Aramco is soon to be nationalized by the Saudi Arabian government. Its hiring policies are clearly discriminatory--one of the primary requisites for employees is proof that they are not Jewish. M. Colyer Crum, associate dean of the Business School who ran the program for Aramco officials, doesn't seem to have been bothered by this. In fact, among the course materials he distributed were sample letters proving the bearer was Christian. Crum disclaims any responsibility for the company's policies; but by accepting them, he in fact acquiesced in the Saudi Arabian government's racism.

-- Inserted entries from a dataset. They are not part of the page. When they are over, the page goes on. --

-- ==== Sys2Proof/Laws/Ops.lean ====
section
/-! SUPPORT. One lemma for each shared operation, that says once everything it can do; later proofs cite these and do not unfold
the operations. -/

namespace Sys2Proof.Machine

-- One theorem at a time, so that few threads hold a stack at once.
set_option Elab.async false

/-! ### Flags -/

/-- An operation is halted by an outcome or an unwinding. -/
theorem halted_eq_false (s : State) : halted s = false ↔ s.fault = none ∧ s.unwound = false := by
  simp [halted]

/-- `SR.BUSY` reads 0 or 1, and at most a draw is used up. -/
theorem readBusy_eq (s : State) :
    readBusy s = (busyReads s, busyRead s) := by
  rcases s with ⟨_, _, _, _, _, busy, _, _, _, _, _, ph, _⟩
  cases busy <;> cases ph <;> rfl

/-- `BUSY` falls exactly when it was 1 with an idle wire and an empty FIFO. -/
theorem refreshBusy_eq (s : State) :
    refreshBusy s = { s with busy := if s.busy = .one ∧ s.ph = .idle ∧ s.fifo = [] then .zero else s.busy } := by
  rcases s with ⟨_, _, _, _, _, busy, _, _, _, _, fifo, ph, _⟩
  cases busy <;> cases fifo <;> cases ph <;> simp [refreshBusy]

/-! ### Registers -/

/-- A mode word written while `SR.BUSY` need not read 1. -/
theorem writeTmw_eq_modeWordWritten (v : Word) (s : State) (hb' : busyHeld s = false) (hf : s.fault = none) :
    writeTmw v s = modeWordWritten v s := by
  cases h : (ccrIndirect v && ccrAl v == 0b00) <;> unfold writeTmw writeCcr <;>
    simp only [hb', h, if_true, if_false, Bool.false_eq_true, emit, startFrame, modeWordWritten, hf, Option.isSome_none]

/-- `SR.BUSY` reads 1 whenever it must. -/
theorem busyReads_of_busyHeld (s : State) (h : busyHeld s = true) : busyReads s = true := by
  rcases s with ⟨_, _, _, _, _, busy, _⟩
  cases busy <;> simp_all [busyHeld, busyReads]

/-- A mode word written while `SR.BUSY` must read 1 changes nothing. -/
theorem writeTmw_busy (v : Word) (s : State) (hb : busyHeld s = true) : writeTmw v s = raise (.unsupported .busy) s := by
  simp [writeTmw, writeCcr, hb]

/-- A write of `AR`: the register, and the start of a frame or nothing. -/
theorem writeAr_cases (a : Word) (s : State) :
    (writeAr a s = startFrame { s with ar := a } ∧ ccrIndirect s.ccr = true ∧ ccrAl s.ccr ≠ 0b00)
      ∨ writeAr a s = { s with ar := a } := by
  unfold writeAr
  simp only
  split
  next h => simp_all
  · exact .inr rfl

/-- A read of `DR`: `Unsupported`, or the first bytes of the FIFO. -/
theorem readDr_cases (k : Nat) (s : State) :
    (s.fifo.length < k ∧ readDr k s = (0, raise (.unsupported .drAccess) s))
      ∨ (k ≤ s.fifo.length ∧ readDr k s = (leWord (s.fifo.take k), refreshBusy { s with fifo := s.fifo.drop k })) := by
  unfold readDr fifoLevel
  split
  next h => exact .inl ⟨h, rfl⟩
  next h => exact .inr ⟨Nat.le_of_not_lt h, rfl⟩

/-- A write of `DR`: `Unsupported`, or bytes behind the FIFO. -/
theorem writeDr_cases (k : Nat) (v : Word) (s : State) :
    (s.par.fifoDepth - s.fifo.length < k ∧ writeDr k v s = raise (.unsupported .drAccess) s)
      ∨ (k ≤ s.par.fifoDepth - s.fifo.length ∧ writeDr k v s = { s with fifo := s.fifo ++ (leBytes v).take k }) := by
  unfold writeDr fifoLevel
  split
  next h => exact .inl ⟨h, rfl⟩
  next h => exact .inr ⟨Nat.le_of_not_lt h, rfl⟩

/-! ### The device -/

/-- A frame the device does not answer spoils it when it begins; another leaves it as it was. -/
theorem deviceLatch_cases (ans : DevAnswer) (s : State) :
    (ans = .undefined ∧ deviceLatch ans s = { spoilPsram s with devMode := .unknown })
      ∨ (ans ≠ .undefined ∧ deviceLatch ans s = s) := by
  unfold deviceLatch
  cases ans <;> simp

/-- A byte of a write frame: stored, spoiling, or without effect. -/
theorem devWriteByte_cases (ans : DevAnswer) (i : Nat) (b : Byte) (s : State) :
    (∃ a, ans = .writeMem a ∧ a + i < capBytes s.par ∧ devWriteByte ans i b s = { s with psram := s.psram.write (a + i) b })
      ∨ (∃ a, ans = .writeMem a ∧ capBytes s.par ≤ a + i ∧ devWriteByte ans i b s = spoilPsram s)
      ∨ devWriteByte ans i b s = s := by
  cases ans with
  | writeMem a =>
    by_cases h : a + i < capBytes s.par
    · exact .inl ⟨a, rfl, h, by simp [devWriteByte, h]⟩
    · exact .inr (.inl ⟨a, rfl, by omega, by simp [devWriteByte, h]⟩)
  | _ => exact .inr (.inr rfl)

/-- The end of a frame touches the device and the count of draws only. -/
theorem deviceEnd_eq (ans : DevAnswer) (bytes : List Byte) (s : State) :
    ∃ (ps : Memory) (ep : Nat) (m : DevMode) (b : BitVec 16) (r : Bool) (d : Nat),
      deviceEnd ans bytes s
          = { s with psram := ps, psramEpoch := ep, devMode := m, devBurst := b, devResetArmed := r, draws := d }
        ∧ (ps = s.psram ∨ ps = []) := by
  cases ans <;> exact ⟨_, _, _, _, _, _, rfl, by simp [spoilPsram]⟩

/-! ### The wire engine -/

/-- A requested abort completes, on any hardware. -/
theorem wireStep_abort (s : State) (h : crAbort s.cr = true) : wireStep s = completeAbort s := by
  simp [wireStep, h]

/-- Without an abort the engine does nothing on hardware that does not answer, nor on an idle wire. -/
theorem wireStep_still (s : State) (h : crAbort s.cr = false) (hs : s.par.responsive = false ∨ s.ph = .idle) : wireStep s = s := by
  rcases hs with hs | hs <;> simp [wireStep, h, hs]

/-- The phase that is entered, or the end of the transfer. -/
theorem enterPhase_cases (p : Phase) (s : State) :
    (p = .done ∧ enterPhase p s = deviceEnd (answerTo s s.shape) s.wireBytes { s with ph := .done, tcf := true })
      ∨ (p ≠ .done ∧ enterPhase p s = { s with ph := p }) := by
  by_cases h : p = .done <;> simp [enterPhase, h]

/-! ### The protection window and the CPU's accesses -/

/-- The end of the memory-mapped frame on the wire: nothing, or the frame's last bytes, its event, and an idle wire. -/
theorem finishMapped_eq (s : State) (hb : s.busy = .drawn) (hm : ccrMapped s.ccr = true) :
    finishMapped s = if s.ph = .idle then s else prefetchEnded s := by
  rcases s with ⟨_, _, _, _, _, busy, _⟩
  subst hb
  unfold finishMapped prefetchEnded endFrame refreshBusy currentFrame
  split <;> simp_all [emit]
  rfl

/-- `Wedged` leaves what is not the block's and not the device's as it was: the straps, the CPU's interrupt mask, the caller's buffer,
the trace, `op_done`, and the model's own queues. -/
theorem raiseWedged_frame (kind : CpuKind) (a : Word) (k : CpuSize) (s : State) :
    let t := raiseWedged kind a k s
    t.fault = some (.wedged kind a k) ∧ t.trace = s.trace ∧ t.irqEnabled = s.irqEnabled ∧ t.buf = s.buf ∧ t.par = s.par
      ∧ t.opDone = s.opDone ∧ t.sched = s.sched ∧ t.inputs = s.inputs ∧ t.unwound = s.unwound :=
  ⟨rfl, rfl, rfl, rfl, rfl, rfl, rfl, rfl, rfl⟩

/-- An access in one of its five ways (44_access_library.md R250, 60_exceptions.md R271). -/
theorem mappedAccess_cases (kind : CpuKind) (a : Word) (k : CpuSize) (s : State) :
    mappedAccess kind a k s = emit (.cpuAccess kind a k .outside) s
      ∨ mappedAccess kind a k s = emit (.cpuAccess kind a k .denied) s
      ∨ mappedAccess kind a k s = raise (.windowDenied kind a k) (emit (.cpuAccess kind a k .denied) s)
      ∨ mappedAccess kind a k s = raiseWedged kind a k (emit (.cpuAccess kind a k .wedged) s)
      ∨ mappedAccess kind a k s = raise (.unsupported .storeThroughWindow) (emit (.cpuAccess kind a k .mapped) s)
      ∨ mappedAccess kind a k s
        = raiseHang .mappedFrame (startFrame (beginMapped a (sizeBytes k) (emit (.cpuAccess kind a k .mapped) s)))
      ∨ mappedAccess kind a k s = serveMapped kind a k (emit (.cpuAccess kind a k .mapped) (finishMapped s)) := by
  unfold mappedAccess
  simp only
  repeat' split
  all_goals simp

/-! ### Operations -/

/-- With no schedule the other agents do nothing. -/
theorem interleave_quiet (s : State) (h : s.sched = []) : interleave s = s := by
  simp [interleave, h]

/-- A wait whose condition holds ends at once when no other agent steps. -/
theorem waitLoop_of_cond (cond : State → Bool) (w : Wait) (n : Nat) (s : State) (hq : s.sched = []) (hh : halted s = false)
    (hc : cond s = true) : waitLoop cond w n s = s := by
  cases n <;> simp [waitLoop, interleave_quiet s hq, hh, hc]

/-- A wait whose condition does not hold takes a step of the wire engine when no other agent steps. -/
theorem waitLoop_step (cond : State → Bool) (w : Wait) (n : Nat) (s : State) (hq : s.sched = []) (hh : halted s = false)
    (hc : cond s = false) : waitLoop cond w (n + 1) s = waitLoop cond w n (wireStep s) := by
  simp [waitLoop, interleave_quiet s hq, hh, hc]

/-- A wait on hardware that answers. -/
theorem waitFor_responsive (cond : State → Bool) (w : Wait) (s : State) (h : s.par.responsive = true) :
    waitFor cond w s = waitLoop cond w (frameFuel s) s := by
  simp [waitFor, h]

/-- A wait on hardware that does not. -/
theorem waitFor_dead (cond : State → Bool) (w : Wait) (s : State) (h : s.par.responsive = false) :
    waitFor cond w s = raiseHang w s := by
  simp [waitFor, h]

/-- The micro-steps one after the other when no other agent steps. -/
theorem runMicros_cons (m : Micro) (ms : List Micro) (s : State) (hq : s.sched = []) (hh : halted s = false) :
    runMicros (m :: ms) s = if halted (m s) then m s else runMicros ms (m s) := by
  simp [runMicros, interleave_quiet s hq, hh]

/-- No micro-steps are left. -/
@[simp] theorem runMicros_nil (s : State) : runMicros [] s = s := rfl

/-- An operation once no outcome is recorded. -/
theorem runOp_none (ms : List Micro) (s : State) (h : s.fault = none) :
    runOp ms s = .next (endOp (runMicros ms (beginOp s))) := by
  simp [runOp, h]

/-- A step of one agent once no outcome is recorded. -/
theorem runStep_none (m : Micro) (s : State) (h : s.fault = none) : runStep m s = .next (m s) := by
  simp [runStep, h]

/-- An operation that ended normally. -/
theorem endOp_of_not_halted (s : State) (h : halted s = false) : endOp s = { s with opDone := true } := by
  obtain ⟨hf, hu⟩ := (halted_eq_false s).1 h
  simp [endOp, hf, hu]

/-- An operation that raised an outcome leaves the state as the raising step found it. -/
theorem endOp_of_fault (s : State) (h : s.fault.isSome = true) : endOp s = { s with opDone := false, unwound := false } := by
  simp [endOp, h]

/-- An operation that was cut short: an abort that is pending completes. -/
theorem endOp_of_unwound (s : State) (hf : s.fault = none) (hu : s.unwound = true) :
    endOp s = { finishAbort s with opDone := false, unwound := false } := by
  simp [endOp, hf, hu]

/-- The checks of a primitive pass and change nothing (42_transaction_primitives.md R182). -/
theorem commonPre_pass (s : State) (hm : s.mode = .indirectAccess) (he : crEn s.cr = true) (hw : windowClosed s = true)
    (hb : s.busy = .zero) : commonPre s = s := by
  simp [commonPre, hm, he, hw, readBusy, hb]

/-- The checks of MMAP_CFG pass and change nothing (42_transaction_primitives.md R206). -/
theorem mmapPre_pass (s : State) (hm : s.mode = .indirectAccess) (he : crEn s.cr = true) (hw : windowClosed s = true)
    (hb : s.busy = .zero) : mmapPre s = s := by
  simp [mmapPre, hm, he, hw, readBusy, hb]

end Sys2Proof.Machine
end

The University has never interfered with the outside consulting work of individual faculty members. But Aramco contacted Crum because he is a Harvard faculty member, and Crum uses that position when he deals with the company. There is no room here for people who use their connection to the University to give implicit support to racist policies. Lawrence E. Fouraker, dean of the Business School, made no effort to stop the Aramco program, although his permission was required before the program could take place. He dealt with the request, he said, as he would deal with similar requests from any company. But Aramco is not any company, and to view it as such is to abdicate responsibility for one's actions.
President Bok last spring turned down a request from the Saudi government that Harvard help staff a medical center in Saudi Arabia, on the grounds that every member of the University would not be able to go work there. His decision should be applauded as an appropriate one. But the Harvard community is also made up of private individuals. As long as they refuse to take the kind of position the administration took last spring in their dealings with companies like Aramco, the University will be tainted by their amorality. Value-free social science does not exist in the real world, and those like Crum who profess to practice it are in fact supporting the status quo. In places like Saudi Arabia, this is not only reprehensible but racist. No Harvard affiliate should accept such a position. It embarrasses not only them but the whole community, and should not continue.